Reviewing pull requests with large number of commits

time to read 2 min | 343 words

I have to go over a fairly compress pull request, adding a pretty big feature. The feature, if you care, is compressing data in the leaf pages of a B+Tree for use in Map/Reduce entries storage. The current and non final results are reducing storage costs from about 650MB to 32MB, so we are pretty happy with it, but this isn’t the topic of this post.

At this stage, the feature is not complete, but it is ready for initial review, so we created a temporary PR to review it, here is a partial view:


There are over 30 commits over a period of three weeks there, and they represent a lot of experimentation as we go along.
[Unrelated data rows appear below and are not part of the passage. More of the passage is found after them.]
/-- Decoding a register value and encoding it again gives its field back (R88). -/
def Obligations.RegisterRoundTrip : Prop :=
  ∀ raw : BitVec 16, tencode (tdecode raw) = raw &&& 0x1FFC
    ∧ (tencode (tdecode raw)).extractLsb' 2 11 = raw.extractLsb' 2 11

/-- Encoding millidegrees and decoding again gives the clamped and truncated value, the same value
exactly for the multiples of 250 in range (R89). -/
def Obligations.MillidegreeRoundTrip : Prop :=
  ∀ m : Int, tdecode (tencode m) = 250 * (clamp m (-256000) 255750).tdiv 250
    ∧ (tdecode (tencode m) = m ↔ -256000 ≤ m ∧ m ≤ 255750 ∧ ∃ k, m = 250 * k)

/-- The error of an encoding has the sign of the clamped value and a magnitude below 250: truncation
is toward zero (R84). -/
def Obligations.TencodeTruncatesTowardZero : Prop :=
  ∀ m : Int, let c := clamp m (-256000) 255750; let r := tdecode (tencode m)
    (0 ≤ c → 0 ≤ c - r ∧ c - r < 250 ∧ 0 ≤ r) ∧ (c ≤ 0 → c - r ≤ 0 ∧ -250 < c - r ∧ r ≤ 0)
    ∧ r = 250 * c.tdiv 250 ∧ tdecode (tencode (-300)) = -250

/-- Bits [15:13] and [1:0] of an encoding are zero (R90). -/
def Obligations.TencodeShape : Prop :=
  ∀ m : Int, tencode m &&& 0xE003 = 0 ∧ ∃ f : BitVec 11, tencode m = (f.setWidth 16) <<< 2

/-- Encoding then decoding is non-decreasing, and constant outside the range (R91). -/
def Obligations.CodecIsMonotone : Prop :=
  (∀ m m' : Int, m ≤ m' → tdecode (tencode m) ≤ tdecode (tencode m'))
  ∧ (∀ m : Int, m ≤ -256000 → tdecode (tencode m) = -256000)
  ∧ ∀ m : Int, 255750 ≤ m → tdecode (tencode m) = 255750

/-- The response of DECODE and of ENCODE is a function of the command alone, and they write nothing
else (R92). -/
def Obligations.CodecIsPure : Prop :=
  ∀ i : Instr, (∃ raw, i = .decode raw) ∨ (∃ mdeg, i = .encode mdeg) →
    ∃ value : BitVec 32, ∀ s : State, s.fsm = .idle →
      exec i s = .next { s with
        rspStatus := 0x0, rspValue := value, rspTerr := 0, rspData := [], rspValid := true }

/-! ### Page-cache control -/

/-- INVALIDATE clears CP_VALID, leaves CP_PAGE, and completes OK (42_page_cache_control.md R113). -/
def Obligations.InvalidateClearsTheCache : Prop :=
  ∀ s : State, s.fsm = .idle →
    exec .invalidate s = .next { s with
      cpValid := false, rspStatus := 0x0, rspValue := 0, rspTerr := 0, rspData := [], rspValid := true }

/-- GET_PAGE reports 8 + CP_PAGE when the cache is valid and 0 when it is not, and changes only the
response (R114). -/
def Obligations.GetPageReportsTheCache : Prop :=
  ∀ s : State, s.fsm = .idle →
    exec .getPage s = .next { s with
      rspStatus := 0x0, rspValue := (if s.cpValid then BitVec.ofNat 32 (8 + s.cpPage.toNat) else 0),
      rspTerr := 0, rspData := [], rspValid := true }

/-- Unless a window read is being answered, the device's page makes no difference to the block: no
other step reads DEV_PAGE (R116; 10_state.md R32). -/
def Obligations.BlockDoesNotSeeTheDevicePage : Prop :=
  ∀ (s t : State) (d : BitVec 3), s.fsm ≠ .rdWait → step s = .next t →
    ∃ d', step { s with devPage := d } = .next { t with devPage := d' }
This is fine & proper as far as we are concerned, since we this represent quite a bit of work, and we certainly want to be able to track it. But since this isn’t completed, the commit history is long, which means that reviewing it one commit at a time is not trivial. In particular, there are a lot of back and forth changes in the same place, and I don’t want to review code that has been changed.

Luckily, git make it easy to change that view.

I pull the changes to my local branch, then reset the log to the last commit before the merge, then I just squashed all those commit into a single one. You can check it out here.

The final result is:


Which is much nicer way to go about reviewing this, since I can look at all the changes in one shot, and more to the point, I can make comments on the changes using our normal workflow.